Among the lines of data below, reproduce only those from the one with "d).pcr = s.pcr := rfl" through the one with "d).pmt = s.pmt := rfl", exactly as they stand, both ends included.
┌─ PROVIDED MATERIAL
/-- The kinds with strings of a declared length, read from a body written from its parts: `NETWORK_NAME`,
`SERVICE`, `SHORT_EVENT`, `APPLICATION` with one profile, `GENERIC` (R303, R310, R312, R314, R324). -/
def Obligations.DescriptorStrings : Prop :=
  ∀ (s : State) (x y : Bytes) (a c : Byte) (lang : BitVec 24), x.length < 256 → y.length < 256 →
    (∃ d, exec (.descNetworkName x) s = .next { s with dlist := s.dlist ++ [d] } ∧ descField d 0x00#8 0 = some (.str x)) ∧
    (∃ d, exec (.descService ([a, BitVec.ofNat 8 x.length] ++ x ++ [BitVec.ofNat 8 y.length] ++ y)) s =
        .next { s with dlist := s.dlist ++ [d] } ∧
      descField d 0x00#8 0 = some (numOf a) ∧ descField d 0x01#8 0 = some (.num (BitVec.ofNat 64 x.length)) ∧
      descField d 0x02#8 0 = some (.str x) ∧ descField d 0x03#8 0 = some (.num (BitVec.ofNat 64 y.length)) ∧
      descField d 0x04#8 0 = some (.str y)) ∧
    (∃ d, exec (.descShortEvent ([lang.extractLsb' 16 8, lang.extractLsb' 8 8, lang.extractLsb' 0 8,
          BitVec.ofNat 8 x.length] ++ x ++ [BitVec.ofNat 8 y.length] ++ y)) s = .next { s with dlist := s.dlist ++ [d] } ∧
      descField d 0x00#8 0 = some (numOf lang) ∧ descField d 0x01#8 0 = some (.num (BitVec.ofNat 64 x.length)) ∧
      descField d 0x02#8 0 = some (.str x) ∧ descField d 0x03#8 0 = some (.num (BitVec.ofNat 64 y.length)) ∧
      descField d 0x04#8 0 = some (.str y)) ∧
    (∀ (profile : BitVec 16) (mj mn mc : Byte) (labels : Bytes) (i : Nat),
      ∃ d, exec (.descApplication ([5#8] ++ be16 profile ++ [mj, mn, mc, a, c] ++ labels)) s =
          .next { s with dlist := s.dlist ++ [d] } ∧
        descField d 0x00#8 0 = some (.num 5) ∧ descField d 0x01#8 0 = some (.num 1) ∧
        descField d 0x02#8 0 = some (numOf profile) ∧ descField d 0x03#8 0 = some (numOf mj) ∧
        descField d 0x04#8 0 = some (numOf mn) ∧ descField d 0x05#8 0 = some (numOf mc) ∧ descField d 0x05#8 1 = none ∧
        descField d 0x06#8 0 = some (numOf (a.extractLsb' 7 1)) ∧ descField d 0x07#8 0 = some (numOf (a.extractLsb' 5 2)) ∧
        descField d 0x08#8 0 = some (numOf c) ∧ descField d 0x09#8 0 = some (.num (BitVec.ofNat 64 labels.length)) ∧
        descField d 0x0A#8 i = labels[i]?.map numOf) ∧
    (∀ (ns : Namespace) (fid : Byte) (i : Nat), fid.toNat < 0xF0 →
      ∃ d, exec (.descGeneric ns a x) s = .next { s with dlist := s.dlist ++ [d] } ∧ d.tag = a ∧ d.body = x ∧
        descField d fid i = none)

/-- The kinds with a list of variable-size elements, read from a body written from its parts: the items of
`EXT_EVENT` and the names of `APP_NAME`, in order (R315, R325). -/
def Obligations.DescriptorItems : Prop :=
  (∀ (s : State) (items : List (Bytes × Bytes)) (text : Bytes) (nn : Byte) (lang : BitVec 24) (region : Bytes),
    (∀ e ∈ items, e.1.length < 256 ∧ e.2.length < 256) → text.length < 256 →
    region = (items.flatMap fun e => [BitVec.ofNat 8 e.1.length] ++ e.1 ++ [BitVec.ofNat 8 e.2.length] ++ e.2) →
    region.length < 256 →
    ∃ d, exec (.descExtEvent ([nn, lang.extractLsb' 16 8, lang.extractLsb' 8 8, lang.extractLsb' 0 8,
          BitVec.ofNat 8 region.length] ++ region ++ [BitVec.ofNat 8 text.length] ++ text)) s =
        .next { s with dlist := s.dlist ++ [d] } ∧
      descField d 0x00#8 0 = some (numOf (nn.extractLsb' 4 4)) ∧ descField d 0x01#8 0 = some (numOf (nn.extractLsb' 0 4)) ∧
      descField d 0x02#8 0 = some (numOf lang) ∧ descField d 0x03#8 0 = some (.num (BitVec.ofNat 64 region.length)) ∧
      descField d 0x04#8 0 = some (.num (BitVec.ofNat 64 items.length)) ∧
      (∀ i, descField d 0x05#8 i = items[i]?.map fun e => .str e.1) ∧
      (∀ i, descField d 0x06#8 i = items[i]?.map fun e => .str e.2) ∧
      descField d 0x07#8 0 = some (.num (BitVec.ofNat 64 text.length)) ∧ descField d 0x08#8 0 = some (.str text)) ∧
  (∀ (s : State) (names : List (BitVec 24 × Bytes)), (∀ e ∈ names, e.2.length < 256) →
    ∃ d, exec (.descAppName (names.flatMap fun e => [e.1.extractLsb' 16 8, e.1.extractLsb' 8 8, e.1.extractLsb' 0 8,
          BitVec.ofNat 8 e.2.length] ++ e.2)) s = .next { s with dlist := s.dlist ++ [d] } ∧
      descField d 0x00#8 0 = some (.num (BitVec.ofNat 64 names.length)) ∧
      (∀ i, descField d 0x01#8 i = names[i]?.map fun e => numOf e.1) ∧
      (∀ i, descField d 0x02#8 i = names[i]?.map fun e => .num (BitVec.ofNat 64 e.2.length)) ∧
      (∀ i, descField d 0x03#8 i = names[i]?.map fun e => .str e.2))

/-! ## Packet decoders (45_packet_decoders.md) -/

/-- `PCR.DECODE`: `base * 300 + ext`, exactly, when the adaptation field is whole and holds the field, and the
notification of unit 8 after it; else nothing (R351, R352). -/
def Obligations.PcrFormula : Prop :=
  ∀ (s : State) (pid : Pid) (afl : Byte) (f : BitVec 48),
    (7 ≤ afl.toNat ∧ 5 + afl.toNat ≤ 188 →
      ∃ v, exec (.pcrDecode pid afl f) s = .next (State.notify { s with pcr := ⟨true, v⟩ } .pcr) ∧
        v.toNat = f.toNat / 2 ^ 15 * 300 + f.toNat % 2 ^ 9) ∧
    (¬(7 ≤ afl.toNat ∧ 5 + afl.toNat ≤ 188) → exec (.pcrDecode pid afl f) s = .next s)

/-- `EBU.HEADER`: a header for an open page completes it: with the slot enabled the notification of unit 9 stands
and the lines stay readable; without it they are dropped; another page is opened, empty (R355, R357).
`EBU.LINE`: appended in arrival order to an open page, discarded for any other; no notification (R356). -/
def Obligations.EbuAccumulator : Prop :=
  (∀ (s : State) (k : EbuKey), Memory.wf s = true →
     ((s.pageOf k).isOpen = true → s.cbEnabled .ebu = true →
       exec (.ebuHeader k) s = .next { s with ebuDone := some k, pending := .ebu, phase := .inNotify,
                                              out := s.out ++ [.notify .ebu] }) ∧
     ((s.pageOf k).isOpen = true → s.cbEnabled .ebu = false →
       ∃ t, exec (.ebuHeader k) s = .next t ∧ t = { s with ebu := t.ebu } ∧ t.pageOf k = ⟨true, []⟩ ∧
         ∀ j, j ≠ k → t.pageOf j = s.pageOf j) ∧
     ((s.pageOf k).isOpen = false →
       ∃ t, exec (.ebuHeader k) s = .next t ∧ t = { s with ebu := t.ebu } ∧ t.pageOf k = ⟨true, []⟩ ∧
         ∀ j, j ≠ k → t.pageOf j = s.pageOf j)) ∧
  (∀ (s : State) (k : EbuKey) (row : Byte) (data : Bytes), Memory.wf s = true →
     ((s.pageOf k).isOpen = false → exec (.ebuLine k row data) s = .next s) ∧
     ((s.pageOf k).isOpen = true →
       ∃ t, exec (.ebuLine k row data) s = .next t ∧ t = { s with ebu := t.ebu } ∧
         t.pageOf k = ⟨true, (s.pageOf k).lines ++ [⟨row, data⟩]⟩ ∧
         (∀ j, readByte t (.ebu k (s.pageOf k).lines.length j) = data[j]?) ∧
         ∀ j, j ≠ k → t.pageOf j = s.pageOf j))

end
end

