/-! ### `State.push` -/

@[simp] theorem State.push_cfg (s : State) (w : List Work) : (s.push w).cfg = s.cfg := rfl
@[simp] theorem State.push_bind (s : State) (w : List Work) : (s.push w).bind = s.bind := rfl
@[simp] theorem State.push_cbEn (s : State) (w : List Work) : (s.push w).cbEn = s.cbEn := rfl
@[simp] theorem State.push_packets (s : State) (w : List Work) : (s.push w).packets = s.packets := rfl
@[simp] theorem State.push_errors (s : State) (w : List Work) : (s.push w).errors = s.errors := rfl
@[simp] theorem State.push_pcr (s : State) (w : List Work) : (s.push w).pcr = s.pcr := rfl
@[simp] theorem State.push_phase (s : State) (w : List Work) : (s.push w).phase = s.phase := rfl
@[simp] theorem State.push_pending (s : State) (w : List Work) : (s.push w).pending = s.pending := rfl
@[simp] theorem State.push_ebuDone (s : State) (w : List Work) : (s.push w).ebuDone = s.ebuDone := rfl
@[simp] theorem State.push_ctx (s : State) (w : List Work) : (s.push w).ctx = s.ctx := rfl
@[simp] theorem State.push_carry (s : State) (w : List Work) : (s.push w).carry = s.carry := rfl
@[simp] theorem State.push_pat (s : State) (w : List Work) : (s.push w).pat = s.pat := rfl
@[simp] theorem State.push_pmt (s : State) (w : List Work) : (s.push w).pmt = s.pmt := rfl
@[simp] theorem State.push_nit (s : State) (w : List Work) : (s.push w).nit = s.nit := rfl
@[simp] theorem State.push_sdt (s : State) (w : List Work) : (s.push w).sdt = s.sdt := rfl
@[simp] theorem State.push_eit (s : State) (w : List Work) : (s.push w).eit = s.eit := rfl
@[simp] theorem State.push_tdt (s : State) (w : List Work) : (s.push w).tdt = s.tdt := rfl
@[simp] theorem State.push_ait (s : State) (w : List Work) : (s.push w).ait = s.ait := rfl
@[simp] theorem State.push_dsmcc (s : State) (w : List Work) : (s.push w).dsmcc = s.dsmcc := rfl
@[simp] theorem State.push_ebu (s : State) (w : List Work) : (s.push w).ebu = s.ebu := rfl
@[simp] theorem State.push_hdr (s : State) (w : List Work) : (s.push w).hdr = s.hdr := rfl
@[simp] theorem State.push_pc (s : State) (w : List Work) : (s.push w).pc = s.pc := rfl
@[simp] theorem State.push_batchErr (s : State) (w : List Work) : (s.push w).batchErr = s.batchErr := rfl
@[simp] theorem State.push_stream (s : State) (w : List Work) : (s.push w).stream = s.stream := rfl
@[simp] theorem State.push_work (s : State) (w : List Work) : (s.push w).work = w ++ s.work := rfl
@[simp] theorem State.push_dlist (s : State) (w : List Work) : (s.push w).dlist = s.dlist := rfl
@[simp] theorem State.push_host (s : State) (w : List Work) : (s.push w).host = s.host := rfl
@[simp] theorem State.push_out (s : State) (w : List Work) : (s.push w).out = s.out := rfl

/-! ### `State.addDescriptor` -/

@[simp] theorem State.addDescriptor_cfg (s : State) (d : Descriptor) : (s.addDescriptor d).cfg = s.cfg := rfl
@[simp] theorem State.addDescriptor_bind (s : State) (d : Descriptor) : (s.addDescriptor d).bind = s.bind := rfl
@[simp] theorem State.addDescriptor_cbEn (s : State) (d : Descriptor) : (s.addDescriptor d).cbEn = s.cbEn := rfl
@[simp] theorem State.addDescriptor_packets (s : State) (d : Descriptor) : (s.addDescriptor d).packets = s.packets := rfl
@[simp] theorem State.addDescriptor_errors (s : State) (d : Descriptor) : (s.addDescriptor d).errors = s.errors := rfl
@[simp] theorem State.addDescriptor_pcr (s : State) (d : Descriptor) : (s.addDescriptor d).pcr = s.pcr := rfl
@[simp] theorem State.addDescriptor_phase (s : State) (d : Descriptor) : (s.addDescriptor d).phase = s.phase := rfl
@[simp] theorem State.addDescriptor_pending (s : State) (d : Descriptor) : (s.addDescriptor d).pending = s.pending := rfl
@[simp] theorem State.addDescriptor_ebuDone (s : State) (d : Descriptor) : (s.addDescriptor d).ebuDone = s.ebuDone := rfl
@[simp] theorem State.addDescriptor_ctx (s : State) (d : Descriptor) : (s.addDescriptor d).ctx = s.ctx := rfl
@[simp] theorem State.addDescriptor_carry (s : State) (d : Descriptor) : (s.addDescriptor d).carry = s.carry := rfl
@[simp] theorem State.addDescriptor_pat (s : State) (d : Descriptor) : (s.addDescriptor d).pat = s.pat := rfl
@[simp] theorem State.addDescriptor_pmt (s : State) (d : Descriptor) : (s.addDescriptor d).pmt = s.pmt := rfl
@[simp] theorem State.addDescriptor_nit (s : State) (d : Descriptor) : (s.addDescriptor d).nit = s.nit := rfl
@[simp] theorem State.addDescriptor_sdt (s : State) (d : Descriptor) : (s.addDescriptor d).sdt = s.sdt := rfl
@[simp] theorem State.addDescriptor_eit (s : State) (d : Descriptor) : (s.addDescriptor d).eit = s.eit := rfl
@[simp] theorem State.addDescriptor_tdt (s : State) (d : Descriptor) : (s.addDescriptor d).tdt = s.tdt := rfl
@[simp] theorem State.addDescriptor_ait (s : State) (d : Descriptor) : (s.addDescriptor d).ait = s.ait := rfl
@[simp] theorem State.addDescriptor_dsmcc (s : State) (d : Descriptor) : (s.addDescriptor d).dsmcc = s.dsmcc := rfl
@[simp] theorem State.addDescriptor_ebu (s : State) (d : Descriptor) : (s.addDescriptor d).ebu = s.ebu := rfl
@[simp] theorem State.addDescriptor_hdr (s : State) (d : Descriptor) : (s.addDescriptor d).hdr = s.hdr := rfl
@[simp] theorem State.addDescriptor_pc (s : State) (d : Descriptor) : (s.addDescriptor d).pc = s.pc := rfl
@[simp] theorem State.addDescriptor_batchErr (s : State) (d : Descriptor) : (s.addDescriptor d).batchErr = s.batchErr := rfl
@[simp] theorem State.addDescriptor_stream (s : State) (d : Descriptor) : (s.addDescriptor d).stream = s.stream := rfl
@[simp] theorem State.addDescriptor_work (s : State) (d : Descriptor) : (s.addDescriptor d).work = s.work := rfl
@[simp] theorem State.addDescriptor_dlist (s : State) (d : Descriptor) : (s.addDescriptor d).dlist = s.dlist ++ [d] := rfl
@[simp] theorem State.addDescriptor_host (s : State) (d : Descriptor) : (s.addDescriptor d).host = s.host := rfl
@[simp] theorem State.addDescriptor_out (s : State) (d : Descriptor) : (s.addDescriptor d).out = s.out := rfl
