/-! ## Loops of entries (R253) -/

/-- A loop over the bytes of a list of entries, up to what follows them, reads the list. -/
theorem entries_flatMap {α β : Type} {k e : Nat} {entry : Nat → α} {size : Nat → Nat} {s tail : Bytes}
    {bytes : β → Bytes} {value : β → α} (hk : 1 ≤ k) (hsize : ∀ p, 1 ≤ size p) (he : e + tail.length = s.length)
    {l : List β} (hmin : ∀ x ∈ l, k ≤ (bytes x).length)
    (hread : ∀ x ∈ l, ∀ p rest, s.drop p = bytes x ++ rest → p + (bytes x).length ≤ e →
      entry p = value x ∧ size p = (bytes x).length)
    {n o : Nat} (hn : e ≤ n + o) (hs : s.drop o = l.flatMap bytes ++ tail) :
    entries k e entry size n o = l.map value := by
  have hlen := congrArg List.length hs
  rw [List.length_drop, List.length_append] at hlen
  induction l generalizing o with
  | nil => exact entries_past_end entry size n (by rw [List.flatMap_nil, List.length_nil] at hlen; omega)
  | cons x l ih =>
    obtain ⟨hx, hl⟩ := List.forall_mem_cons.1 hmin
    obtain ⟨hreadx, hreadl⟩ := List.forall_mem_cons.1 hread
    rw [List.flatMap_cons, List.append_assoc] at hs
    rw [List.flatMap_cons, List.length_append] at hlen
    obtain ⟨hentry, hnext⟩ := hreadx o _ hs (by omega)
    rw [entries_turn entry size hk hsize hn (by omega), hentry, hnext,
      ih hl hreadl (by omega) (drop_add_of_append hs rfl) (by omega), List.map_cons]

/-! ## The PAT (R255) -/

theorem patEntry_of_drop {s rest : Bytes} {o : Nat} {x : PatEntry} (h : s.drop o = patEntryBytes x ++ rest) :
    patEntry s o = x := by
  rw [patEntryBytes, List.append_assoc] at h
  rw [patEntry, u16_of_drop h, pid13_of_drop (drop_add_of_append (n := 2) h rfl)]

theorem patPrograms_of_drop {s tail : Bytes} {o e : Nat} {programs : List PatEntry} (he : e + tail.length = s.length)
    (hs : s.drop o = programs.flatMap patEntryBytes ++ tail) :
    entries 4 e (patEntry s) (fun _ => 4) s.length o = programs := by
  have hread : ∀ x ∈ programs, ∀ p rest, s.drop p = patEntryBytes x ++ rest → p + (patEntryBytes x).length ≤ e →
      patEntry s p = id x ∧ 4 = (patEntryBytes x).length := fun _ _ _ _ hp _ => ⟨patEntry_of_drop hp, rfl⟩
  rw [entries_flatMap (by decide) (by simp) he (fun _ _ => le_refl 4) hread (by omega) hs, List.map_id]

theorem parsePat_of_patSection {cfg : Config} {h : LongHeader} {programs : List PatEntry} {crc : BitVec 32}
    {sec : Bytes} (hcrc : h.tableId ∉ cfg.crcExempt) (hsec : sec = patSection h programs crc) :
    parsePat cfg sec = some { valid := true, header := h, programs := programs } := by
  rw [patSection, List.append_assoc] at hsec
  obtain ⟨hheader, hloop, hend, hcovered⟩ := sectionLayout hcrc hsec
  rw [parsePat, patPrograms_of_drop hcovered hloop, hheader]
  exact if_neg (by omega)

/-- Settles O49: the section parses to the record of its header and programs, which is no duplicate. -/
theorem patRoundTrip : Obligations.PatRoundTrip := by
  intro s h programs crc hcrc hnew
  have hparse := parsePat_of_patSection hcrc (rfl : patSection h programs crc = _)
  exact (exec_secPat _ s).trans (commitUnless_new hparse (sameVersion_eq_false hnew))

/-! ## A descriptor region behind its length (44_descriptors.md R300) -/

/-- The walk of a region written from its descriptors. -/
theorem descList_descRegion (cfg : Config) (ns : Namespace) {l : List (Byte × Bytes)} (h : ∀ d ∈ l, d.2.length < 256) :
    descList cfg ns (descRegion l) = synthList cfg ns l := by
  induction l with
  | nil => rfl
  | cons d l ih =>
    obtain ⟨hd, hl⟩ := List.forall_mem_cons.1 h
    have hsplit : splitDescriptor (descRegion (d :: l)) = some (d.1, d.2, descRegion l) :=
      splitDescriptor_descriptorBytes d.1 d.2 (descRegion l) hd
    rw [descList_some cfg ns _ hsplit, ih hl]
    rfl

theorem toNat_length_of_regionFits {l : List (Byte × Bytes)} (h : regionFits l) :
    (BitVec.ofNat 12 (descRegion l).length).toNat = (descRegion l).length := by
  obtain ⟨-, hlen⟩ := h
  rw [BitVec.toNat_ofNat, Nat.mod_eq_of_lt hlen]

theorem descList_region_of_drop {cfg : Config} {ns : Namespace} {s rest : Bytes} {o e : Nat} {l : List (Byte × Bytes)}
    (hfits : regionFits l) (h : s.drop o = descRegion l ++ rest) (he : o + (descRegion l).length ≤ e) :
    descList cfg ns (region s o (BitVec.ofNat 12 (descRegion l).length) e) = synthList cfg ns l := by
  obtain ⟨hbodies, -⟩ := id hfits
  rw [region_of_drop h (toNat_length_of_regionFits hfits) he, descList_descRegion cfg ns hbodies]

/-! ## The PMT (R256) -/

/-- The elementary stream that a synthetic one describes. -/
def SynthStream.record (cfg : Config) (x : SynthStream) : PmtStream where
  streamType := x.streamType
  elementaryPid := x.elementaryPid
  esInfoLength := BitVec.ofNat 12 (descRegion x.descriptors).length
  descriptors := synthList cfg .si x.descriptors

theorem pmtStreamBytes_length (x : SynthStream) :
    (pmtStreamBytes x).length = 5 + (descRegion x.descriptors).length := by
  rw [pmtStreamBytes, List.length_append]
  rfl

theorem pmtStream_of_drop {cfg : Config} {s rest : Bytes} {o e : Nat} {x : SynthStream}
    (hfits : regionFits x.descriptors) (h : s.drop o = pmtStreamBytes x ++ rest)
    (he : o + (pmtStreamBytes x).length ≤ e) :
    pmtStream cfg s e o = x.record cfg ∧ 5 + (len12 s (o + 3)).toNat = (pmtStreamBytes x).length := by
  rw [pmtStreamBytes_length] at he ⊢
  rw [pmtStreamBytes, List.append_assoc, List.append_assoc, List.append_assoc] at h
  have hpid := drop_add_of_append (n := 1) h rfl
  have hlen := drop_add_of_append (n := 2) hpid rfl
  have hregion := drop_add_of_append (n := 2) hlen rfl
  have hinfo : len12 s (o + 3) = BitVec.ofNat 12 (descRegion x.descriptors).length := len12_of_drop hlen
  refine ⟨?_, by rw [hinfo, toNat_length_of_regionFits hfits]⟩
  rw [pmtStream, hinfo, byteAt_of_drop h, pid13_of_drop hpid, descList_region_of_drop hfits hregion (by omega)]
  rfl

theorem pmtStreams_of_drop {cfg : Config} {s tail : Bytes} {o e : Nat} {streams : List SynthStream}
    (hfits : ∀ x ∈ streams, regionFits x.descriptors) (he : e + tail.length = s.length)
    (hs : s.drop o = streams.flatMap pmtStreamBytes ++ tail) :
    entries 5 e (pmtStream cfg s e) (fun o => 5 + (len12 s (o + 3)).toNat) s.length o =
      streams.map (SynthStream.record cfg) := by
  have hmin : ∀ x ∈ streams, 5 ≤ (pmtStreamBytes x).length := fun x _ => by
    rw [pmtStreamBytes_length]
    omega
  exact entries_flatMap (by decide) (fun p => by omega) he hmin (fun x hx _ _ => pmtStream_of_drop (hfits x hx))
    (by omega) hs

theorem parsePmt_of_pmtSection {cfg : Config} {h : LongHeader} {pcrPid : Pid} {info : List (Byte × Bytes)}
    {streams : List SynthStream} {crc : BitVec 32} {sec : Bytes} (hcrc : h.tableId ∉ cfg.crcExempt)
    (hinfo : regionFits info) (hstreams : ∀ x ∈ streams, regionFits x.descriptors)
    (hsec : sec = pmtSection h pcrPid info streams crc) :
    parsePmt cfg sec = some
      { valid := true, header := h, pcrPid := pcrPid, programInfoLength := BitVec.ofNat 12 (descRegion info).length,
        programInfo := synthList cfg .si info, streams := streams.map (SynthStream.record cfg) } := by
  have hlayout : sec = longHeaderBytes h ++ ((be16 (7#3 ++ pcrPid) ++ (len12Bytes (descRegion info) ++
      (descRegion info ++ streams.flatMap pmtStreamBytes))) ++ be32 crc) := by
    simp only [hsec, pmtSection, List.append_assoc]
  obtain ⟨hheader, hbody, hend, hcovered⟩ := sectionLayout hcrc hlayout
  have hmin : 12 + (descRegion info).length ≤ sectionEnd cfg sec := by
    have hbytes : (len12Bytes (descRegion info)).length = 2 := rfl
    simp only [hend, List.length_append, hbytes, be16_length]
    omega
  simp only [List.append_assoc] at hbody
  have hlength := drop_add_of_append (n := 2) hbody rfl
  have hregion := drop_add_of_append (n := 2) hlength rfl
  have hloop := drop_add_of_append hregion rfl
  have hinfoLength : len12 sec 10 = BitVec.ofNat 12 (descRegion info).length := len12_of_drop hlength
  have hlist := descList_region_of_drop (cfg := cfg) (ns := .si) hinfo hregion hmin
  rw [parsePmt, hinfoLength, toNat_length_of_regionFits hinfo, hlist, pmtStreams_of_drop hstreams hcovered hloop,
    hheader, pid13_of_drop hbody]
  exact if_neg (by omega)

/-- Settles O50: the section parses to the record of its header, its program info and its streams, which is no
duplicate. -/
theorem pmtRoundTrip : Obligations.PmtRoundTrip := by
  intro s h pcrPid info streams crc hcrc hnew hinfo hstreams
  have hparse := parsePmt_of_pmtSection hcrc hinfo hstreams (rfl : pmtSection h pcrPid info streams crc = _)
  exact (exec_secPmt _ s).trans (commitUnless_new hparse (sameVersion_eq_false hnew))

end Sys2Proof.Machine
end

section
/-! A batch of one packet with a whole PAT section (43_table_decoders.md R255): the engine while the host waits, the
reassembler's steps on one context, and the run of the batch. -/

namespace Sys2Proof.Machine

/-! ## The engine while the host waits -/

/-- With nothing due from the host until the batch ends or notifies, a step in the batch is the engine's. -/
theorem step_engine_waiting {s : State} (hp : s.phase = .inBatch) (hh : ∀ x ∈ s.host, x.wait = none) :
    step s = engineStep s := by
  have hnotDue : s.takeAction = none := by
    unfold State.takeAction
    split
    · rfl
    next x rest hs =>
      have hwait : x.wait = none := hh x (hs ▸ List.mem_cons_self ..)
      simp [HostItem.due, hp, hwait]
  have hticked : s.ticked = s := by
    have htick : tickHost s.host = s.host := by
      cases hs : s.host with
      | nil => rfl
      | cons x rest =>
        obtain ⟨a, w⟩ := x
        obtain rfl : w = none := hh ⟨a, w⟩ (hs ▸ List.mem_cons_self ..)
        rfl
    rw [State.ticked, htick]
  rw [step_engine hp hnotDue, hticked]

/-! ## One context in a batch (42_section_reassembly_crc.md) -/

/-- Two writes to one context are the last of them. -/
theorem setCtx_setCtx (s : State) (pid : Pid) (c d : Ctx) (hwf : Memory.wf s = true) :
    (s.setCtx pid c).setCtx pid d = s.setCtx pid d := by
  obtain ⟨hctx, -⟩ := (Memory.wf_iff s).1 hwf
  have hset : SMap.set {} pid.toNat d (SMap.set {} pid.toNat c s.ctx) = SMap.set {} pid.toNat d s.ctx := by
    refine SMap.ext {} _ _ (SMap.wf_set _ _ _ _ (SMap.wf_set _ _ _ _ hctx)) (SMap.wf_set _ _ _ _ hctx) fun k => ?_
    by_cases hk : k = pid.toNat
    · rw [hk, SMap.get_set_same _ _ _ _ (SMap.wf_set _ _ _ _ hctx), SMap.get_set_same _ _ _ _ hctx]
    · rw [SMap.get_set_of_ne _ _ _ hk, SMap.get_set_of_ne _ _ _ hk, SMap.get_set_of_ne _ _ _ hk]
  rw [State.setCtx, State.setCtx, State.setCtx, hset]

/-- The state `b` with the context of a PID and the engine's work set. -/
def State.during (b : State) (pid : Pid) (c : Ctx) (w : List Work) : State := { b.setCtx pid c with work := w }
└─
> [RESULT OF THIS EXERCISE]:
@[simp] theorem State.addDescriptor_pcr (s : State) (d : Descriptor) : (s.addDescriptor d).pcr = s.pcr := rfl
@[simp] theorem State.addDescriptor_phase (s : State) (d : Descriptor) : (s.addDescriptor d).phase = s.phase := rfl
@[simp] theorem State.addDescriptor_pending (s : State) (d : Descriptor) : (s.addDescriptor d).pending = s.pending := rfl
@[simp] theorem State.addDescriptor_ebuDone (s : State) (d : Descriptor) : (s.addDescriptor d).ebuDone = s.ebuDone := rfl
@[simp] theorem State.addDescriptor_ctx (s : State) (d : Descriptor) : (s.addDescriptor d).ctx = s.ctx := rfl
@[simp] theorem State.addDescriptor_carry (s : State) (d : Descriptor) : (s.addDescriptor d).carry = s.carry := rfl
@[simp] theorem State.addDescriptor_pat (s : State) (d : Descriptor) : (s.addDescriptor d).pat = s.pat := rfl
@[simp] theorem State.addDescriptor_pmt (s : State) (d : Descriptor) : (s.addDescriptor d).pmt = s.pmt := rfl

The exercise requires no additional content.